As for the "opera blockbusters" I would love to see that, I also suppose that particularly works by Wagner would also provide some opportunities for special effects etc. However, that would still be a derivative of some kind and not a real opera.

I am not a big fan of making the classical more "accessible". You either like something or not - and if the performance is good, there is a lot of potential. I would not like to see the "opera blockbusters" as a replacement for real opera with living, breathing opera singers in front of me. However, I totally agree with you that they could show a possible direction to people who would find their own way into the opera world (either listening or performing).
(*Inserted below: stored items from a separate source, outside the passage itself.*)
/-- The destination kind and register count of an OP (R312), with the count that the width field of word 1 chooses. -/
def mapDest (op w1 : Nat) : Dest :=
  let ty := match fmtOf (bits w1 18 4) with | some t => fmtRegs t | none => 1
  if op ∈ [0x09, 0x0A, 0x0B, 0x0C, 0xB1, 0xB4] then .pred
  else if op ∈ [0xA0, 0xA1, 0xA2, 0xA3, 0xA4, 0xA5, 0xA6, 0xA7] then .tile
  else if op ∈ [0x71, 0x73, 0x84, 0x85, 0xA8, 0xB2, 0xB3, 0xC1] then .none
  else if op ∈ [0x1E, 0x34, 0x65, 0x83, 0x87, 0xB0] then .vec 2
  else if op = 0x82 then .vec 4
  else if op = 0x32 then .vec (1 + bits w1 22 1)
  else if op = 0x70 ∨ op = 0x72 then .vec (szRegs (BitVec.ofNat 3 (bits w1 29 3)))
  else if op = 0xC0 then .vec ((csrRegs (bits w1 18 12)).getD 1)
  else if op ≤ 0x13 ∨ op = 0x14 ∨ (0x15 ≤ op ∧ op ≤ 0x1A) ∨ (0x20 ≤ op ∧ op ≤ 0x27) ∨ op = 0x30 ∨ op = 0x31 ∨
      op = 0x49 ∨ (0x60 ≤ op ∧ op ≤ 0x64) ∨ op = 0x66 ∨ op = 0x68 ∨ op = 0x74 ∨ op = 0x75 then
    .vec (if op = 0x06 ∨ op = 0x0D then 1 else ty)
  else .vec 1

/-- The destination that a trap saves for an instruction that does not decode, by its fetched bytes (R323): none for an F4
instruction or an unassigned OP. -/
def destOfBytes (len bytes : Nat) : SavedDst :=
  let w0 := wordAt bytes 0
  let op := bits w0 4 8
  match baseWords op with
  | none | some 1 => .nothing
  | some _ =>
    if len = 0 ∨ bit w0 24 ∨ bit w0 25 then .nothing
    else match mapDest op (if 8 ≤ len then wordAt bytes 1 else 0) with
      | .vec n => .vec (bits w0 16 8) n
      | .pred => .pred (bits w0 16 8)
      | _ => .nothing

/-- A scalar register has a value on its way (R173). -/
def sPending (g : Group) (r : Nat) : Bool :=
  g.pend.any fun a => a.op != .store && a.dst.ds && !a.dst.nw && a.dst.reg ≤ r && r < a.dst.reg + a.dst.regs

/-- A source waits for its registers (R173, R174). -/
def srcBusy (g : Group) (lane n : Nat) : Option Src → Bool
  | some (.v r) => (upFrom n r.toNat).any (regPending g lane)
  | some (.s r) => (upFrom n r.toNat).any (sPending g)
  | _ => false

/-- A tile is the destination of a queued entry of the group (R174). -/
def tileBusy (s : State) (gh t : Nat) : Bool :=
  s.cores.any fun c => c.2.mq.any fun e => e.gh == gh &&
    match e.op, e.tile with
    | .accz n, some d => d ≤ t && t < d + n
    | _, some d => d == t
    | _, none => false

/-- The destination waits (R174); an MMA with CZ = 1 does not wait for its tile (R383). -/
def destBusy (s : State) (gh : Nat) (g : Group) (lane : Nat) (l : Layout) : Bool :=
  if l.head.nw then false
  else match l.dest with
    | .vec n =>
      if l.head.ds then (upFrom n l.head.dreg.toNat).any (sPending g)
      else (upFrom n l.head.dreg.toNat).any (regPending g lane)
    | .tile => !(isMmaOp l.op && l.moda.head? == some (1, 1)) && tileBusy s gh l.head.dreg.toNat
    | _ => false

/-- The tiles an instruction reads besides its destination (R386 to R390). -/
def readTiles : Instr → List Nat
  | .had _ _ st => [st.toNat]
  | .scacc _ _ st _ _ => [st.toNat]
  | .accst _ _ st _ _ => [st.toNat]
  | .accz _ nm t => upFrom (nm.toNat + 1) t.toNat
  | _ => []

/-- A data or matrix access, a subscription or a wait (R361). -/
def isMemOp (op : Nat) : Bool := 0x70 ≤ op && op ≤ 0x87 || 0xA0 ≤ op && op ≤ 0xA8 || op = 0x4A || 0xB0 ≤ op && op ≤ 0xB2

/-- Instructions that read or write scratchpad, which the group's own matrix entries interlock (R219): loads, stores,
atomics, slots, sync words, QNT, FORK's descriptor, and an MWAIT of space SPAD. -/
def isSpadOp (i : Instr) (op : Nat) : Bool :=
  match i with
  | .mwait _ _ sp .. => sp
  | _ => op = 0x70 || op = 0x71 || op = 0x75 || (0x82 ≤ op && op ≤ 0x86) || op = 0x4A || op = 0xB1

/-- Matrix instructions (R178). -/
def isMatOp (op : Nat) : Bool := 0xA0 ≤ op && op ≤ 0xA9

/-- Instructions that wait for every earlier access of the lane or group (R188, R214, R361, R374, R395, R397). -/
def waitsAll : Instr → Bool
  | .sts _ _ _ o _ _ | .lds _ _ _ o _ _ => isRel o
  | .atoms _ _ _ o .. => isRel o
  | .swadd .. | .sub .. | .unsub .. | .mwait .. | .join .. => true
  | _ => false

/-- Instructions that force a commit (R182). -/
def forcesCommit : Instr → Bool
  | .stx _ _ _ o _ _ => isRel o
  | .sts _ _ _ o _ _ => isRel o
  | .atom .. | .atoms .. | .sub .. | .unsub .. | .swadd .. | .fence .. | .qput .. | .fork .. | .join .. | .gcraise .. =>
    true
  | .xfence _ m _ => bit m.toNat 0
  | _ => false

/-- An entry of the group's in the matrix queue reads or writes its scratchpad (R219). -/
def matTouchesSpad (s : State) (gh : Nat) : Bool :=
  s.cores.any fun c => c.2.mq.any fun e => e.gh == gh &&
    match e.op with
    | .mma .. | .scaccVec .. | .accldSpad .. | .accstSpad .. => true
    | _ => false

/-- Instructions that wait for every earlier access of the group, on whichever path (R395, R397). -/
def waitsGroup : Instr → Bool
  | .fork .. | .gcraise .. => true
  | _ => false

/-- Every earlier access of the group has been performed: of its lanes, of private issues, and of its matrix entries. -/
def groupQuiet (s : State) (gh : Nat) (g : Group) : Bool :=
  g.pend.isEmpty && g.lanes.all (fun l => l.own == 0) && s.cores.all fun c => c.2.mq.all fun e => e.gh != gh

/-- A TRET with a value waits for the registers it reads and for those it writes (R174, R323). -/
def skipvBusy (g : Group) (lane : Nat) : Instr → Bool
  | .tret _ act _ a => act == 2 && match (laneAt g lane).saved with
    | some sv => match sv.dst with
      | .vec r n => srcBusy g lane (Nat.min n 2) a || (upFrom (Nat.min n 2) r).any (regPending g lane)
      | _ => false
    | none => false
  | _ => false

/-- The frames whose node records an instruction's own step reads (R278, R279): EXIT n its n innermost, RET those of its call,
NEXT those down to the loop it names, and TRET EXIT those of the saved path. -/
def neededFrames (s : State) (p : Program) (ln : Lane) : Instr → List Frame
  | .exit _ n => (callSpan s p ln.frames).take n.toNat
  | .next _ n => loopSpan n.toNat (callSpan s p ln.frames)
  | .ret _ => callSpan s p ln.frames
  | .tret _ act n _ => match ln.saved with
    | some sv => if act = 3 then (callSpan s p sv.frames).take n.toNat else []
    | none => []
  | _ => []
where
  loopSpan : Nat → List Frame → List Frame
    | _, [] => []
    | n, f :: r =>
      if nodeKind s p f.node = 3 then (match n with
        | 0 => [f]
        | m + 1 => f :: loopSpan m r)
      else f :: loopSpan n r

/-- What keeps a lane's next instruction from a node record that it reads (R278). -/
def recordBar (s : State) (core : Nat) (g : Group) (lane : Nat) (i : Instr) : Option WalkStep :=
  match progOf s g with
  | none => none
  | some p => framesBar s (coreAt s core) p (neededFrames s p (laneAt g lane) i)

/-- The lane waits for a node record that its next instruction reads (R278). -/
def recordWaits (s : State) (core : Nat) (g : Group) (lane : Nat) (i : Instr) : Bool :=
  match recordBar s core g lane i with
  | some (.blocked _) => true
  | _ => false

/-- An instruction that may commit held stores, by itself or by the move at its end (R180, R182). -/
def mayCommit (s : State) (g : Group) (lane : Nat) (l : Layout) (i : Instr) : Bool :=
  forcesCommit i || (match i with | .stx .. | .exit .. | .next .. | .ret .. | .tret .. => true | _ => false) ||
    match (laneAt g lane).pos, progOf s g with
    | .leaf n o, some p => o + 4 * l.words ≥ leafLen s p n
    | _, _ => false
All in all - good luck with your opera block busters, as long as they are not a replacement for real opera I am totally in favour of this idea.


----------



## carrTL1274 (Dec 29, 2008)

Ha well i'm glad we could agree Ciel. I don't want to replace opera, I plan to make my living on performing it so without it I'm out of a job. But hey the more people that could be interested in opera the better. I like your term Opera Blockbusters I think that's a good way to put it.

As for flying cars, maybe they have a bet on how many they can blow up in a week or something ha ha!


----------



## msegers (Oct 17, 2008)

This is off-topic, I know, but that Schoenberg video is absolutely amazing. (I love that cycle anyway.) They didn't exploit the obvious imagery from the text (the butterflies), but the imagery is absolutely perfect. Wow. Thanks for the reference.


----------